Materials provided: Begin

-- ==== Sys2Proof/Laws/Issue.lean ====
section
/-!
SUPPORT. Issuing an instruction: what `enter` gives a body, what cancelling tagged results and ending an issue leave, and the one law
of every instruction that only writes its own context.
-/
namespace Sys2Proof.Laws
open Sys2Proof Sys2Proof.Machine Sys2Proof.Safety

/-- A meaning over the device answers the device it computes. -/
theorem onDev_answers (g : Dev → Dev) (s : State) : Answers (onDev g s) s (g s.dev) := rfl

/-- What a body works with. -/
structure Entered (d : Dev) (core : Nat) (f : Form) (e : Env) : Prop where
  sameCore : e.core = core
  form : e.f = f
  slot : d.canIssue core = some e.slot
  ctx : e.d.ctx e.cx = e.x
  who : e.w = e.d.who core

theorem enter_ok {d : Dev} {core : Nat} {m : OpMap} {op : Nat} {f : Form} {room : Option Nat} {srcs : List Nat} {flags : Bool}
    {priv : Ctx → Bool} {e : Env} (h : d.enter core m op f room srcs flags priv = .ok e) : Entered d core f e := by
  unfold Dev.enter at h
  split at h
  · cases h
  · rename_i slot hs
    dsimp only at h
    split at h
    · cases h
    · split at h
      · split at h <;> cases h
      · split at h
        · cases h
        · cases h
        · split at h
          · cases h
          · split at h
            · cases h
            · cases h
              exact ⟨rfl, rfl, hs, ctx_setCtx_same _ _ _, rfl⟩

/-- An instruction that reaches its body comes out as the body says. -/
theorem issue_ok {d : Dev} {core : Nat} {m : OpMap} {op : Nat} {f : Form} {room : Option Nat} {srcs : List Nat} {flags : Bool}
    {priv : Ctx → Bool} {e : Env} (h : d.enter core m op f room srcs flags priv = .ok e) (body : Env → IRes) :
    d.issue core m op f room srcs flags priv body = (d.wake (core / 4)).leave m op e (body e) := by
  unfold Dev.issue; rw [h]

/-! ### Cancelling tagged results -/

/-- Only tagged operations differ. -/
structure OnlyTags (d d' : Dev) : Prop where
  clusters : ∀ c, d'.cluster c =
    { d.cluster c with trestle := { (d.cluster c).trestle with queue := (d'.cluster c).trestle.queue } }
  rooms : ∀ r, d'.room r = { d.room r with fwd := { (d.room r).fwd with out := (d'.room r).fwd.out } }
  rest : d' = { d with clusters := d'.clusters, rooms := d'.rooms }

theorem OnlyTags.refl (d : Dev) : OnlyTags d d := ⟨fun _ => rfl, fun _ => rfl, rfl⟩

theorem OnlyTags.trans {d d' d'' : Dev} (h : OnlyTags d d') (h' : OnlyTags d' d'') : OnlyTags d d'' where
  clusters c := by rw [h'.clusters c, h.clusters c]
  rooms r := by rw [h'.rooms r, h.rooms r]
  rest := by rw [h'.rest, h.rest]

theorem onlyTags_trCancel (d : Dev) (ctx : Nat) (ps : List Nat) : OnlyTags d (d.trCancel ctx ps) := by
  unfold Dev.trCancel
  split_ifs
  · exact OnlyTags.refl d
  · refine ⟨fun c => ?_, fun r => ?_, rfl⟩
    · rw [modCluster_eq, cluster_setCluster]; split_ifs with hc
      · subst hc; rfl
      · rfl
    · rw [modCluster_eq, unit_room_setCluster]

theorem onlyTags_tagCancel (d : Dev) (slot ctx : Nat) (ps : List Nat) : OnlyTags d (d.tagCancel slot ctx ps) := by
  unfold Dev.tagCancel
  refine (onlyTags_trCancel d ctx ps).trans ?_
  generalize d.trCancel ctx ps = D
  dsimp only
  split_ifs
  · exact OnlyTags.refl D
  · refine ⟨fun c => ?_, fun r => ?_, rfl⟩
    · rw [modRoom_eq, unit_cluster_setRoom]
    · rw [modRoom_eq, room_setRoom]; split_ifs with hr
      · subst hr; rfl
      · rfl

theorem OnlyTags.ctx {d d' : Dev} (h : OnlyTags d d') (j : Nat) : d'.ctx j = d.ctx j := by rw [h.rest]; rfl

theorem OnlyTags.core {d d' : Dev} (h : OnlyTags d d') (j : Nat) : d'.core j = d.core j := by rw [h.rest]; rfl

/-! ### Instructions that only write their own context -/

theorem dataHit_nil (d : Dev) (core : Nat) (x : Ctx) : d.dataHit core x [] = none := rfl

theorem writesOnly_of_onlyTags {D : Dev} {cx : Nat} {z : Ctx} {X : Dev} (h : OnlyTags (D.setCtx cx z) X) :
    WritesOnly D cx z X where
  ctx := by rw [h.ctx, ctx_setCtx_same]
  others j hj := by rw [h.ctx, ctx_setCtx_ne _ _ _ _ hj]
  clusters c := h.clusters c
  rooms r := h.rooms r
  rest := by
    have hx := h.rest
    cases X
    simp only [Dev.setCtx, Dev.mk.injEq] at hx ⊢
    simp only [hx, and_self]

/-- Writing over a context written just before. -/
theorem writesOnly_of_setCtx {D : Dev} {cx : Nat} {y z : Ctx} {X : Dev} (h : WritesOnly (D.setCtx cx y) cx z X) :
    WritesOnly D cx z X where
  ctx := h.ctx
  others j hj := by rw [h.others j hj, ctx_setCtx_ne _ _ _ _ hj]
  clusters c := h.clusters c
  rooms r := h.rooms r
  rest := by
    have hx := h.rest
    cases X
    simp only [Dev.setCtx, Dev.mk.injEq] at hx ⊢
    simp only [hx, and_self]

/-- What an instruction that is done comes to (R136, R195, R314): the next PC, BLK cleared unless it keeps it. -/
theorem leave_done {d : Dev} {m : OpMap} {op : Nat} {e : Env} (D : Dev) (pc : Word) (keep : Bool)
    (acc : List (Word × Nat × AccKind)) :
    ∃ X, d.leave m op e (.done D pc keep acc) = X.afterIssue e.core (X.dataHit e.core e.x acc) ∧
      WritesOnly D e.cx (if keep then { D.ctx e.cx with pc := pc } else ({ D.ctx e.cx with pc := pc }).setPsw 21 16 0) X :=
  ⟨_, rfl, writesOnly_of_onlyTags (onlyTags_tagCancel _ e.slot e.cx (dstPhys m op e.f e.x))⟩

theorem past_eq (y : Ctx) (p : Word) : ({ y with pc := p } : Ctx).setPsw 21 16 0 = y.past p := by
  simp only [Ctx.past, Ctx.setPsw, Ctx.psn]

/-- The law of every row whose body is done in device `D`; `room` may look at the device. -/
theorem onDev_done {s : State} {core : Nat} {m : OpMap} {op : Nat} {f : Form} {room : Dev → Option Nat} {srcs : List Nat}
    {flags : Bool} {priv : Ctx → Bool} {e : Env} (h : s.dev.enter core m op f (room s.dev) srcs flags priv = .ok e)
    (body : Env → IRes) (D : Dev) (acc : List (Word × Nat × AccKind)) (hb : body e = .done D e.next false acc) :
    ∃ X, Answers (onDev (fun d => d.issue core m op f (room d) srcs flags priv body) s) s
        (X.afterIssue core (X.dataHit core e.x acc)) ∧ WritesOnly D e.cx ((D.ctx e.cx).past e.next) X := by
  obtain ⟨X, h1, h2⟩ := leave_done (d := s.dev.wake (core / 4)) (m := m) (op := op) (e := e) D e.next false acc
  rw [if_neg (by decide), past_eq] at h2
  refine ⟨X, ?_, h2⟩
  have hi := issue_ok h body
  rw [hb, h1, (enter_ok h).sameCore] at hi
  exact hi ▸ onDev_answers _ s

/-- The law of every row whose body only puts one changed context. -/
theorem onDev_put {s : State} {core : Nat} {m : OpMap} {op : Nat} {f : Form} {room : Dev → Option Nat} {srcs : List Nat}
    {flags : Bool} {priv : Ctx → Bool} {e : Env} (h : s.dev.enter core m op f (room s.dev) srcs flags priv = .ok e)
    (body : Env → IRes) (y : Ctx) (hb : body e = e.put y) :
    ∃ X, Answers (onDev (fun d => d.issue core m op f (room d) srcs flags priv body) s) s (X.afterIssue core none) ∧
      WritesOnly e.d e.cx (y.past e.next) X := by
  obtain ⟨X, h1, h2⟩ := onDev_done h body (e.d.setCtx e.cx y) [] hb
  rw [ctx_setCtx_same] at h2
  exact ⟨X, h1, writesOnly_of_setCtx h2⟩

/-- The law of every row whose body comes out some other way. -/
theorem onDev_leave {s : State} {core : Nat} {m : OpMap} {op : Nat} {f : Form} {room : Dev → Option Nat} {srcs : List Nat}
    {flags : Bool} {priv : Ctx → Bool} {e : Env} (h : s.dev.enter core m op f (room s.dev) srcs flags priv = .ok e)
    (body : Env → IRes) {r : IRes} (hb : body e = r) :
    Answers (onDev (fun d => d.issue core m op f (room d) srcs flags priv body) s) s
      ((s.dev.wake (core / 4)).leave m op e r) := by
  have hi := issue_ok h body
  rw [hb] at hi
  exact hi ▸ onDev_answers _ s

end Sys2Proof.Laws
end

Materials provided: End

Your reply must be one number, namely how many lines of the material above contain the string "that".

4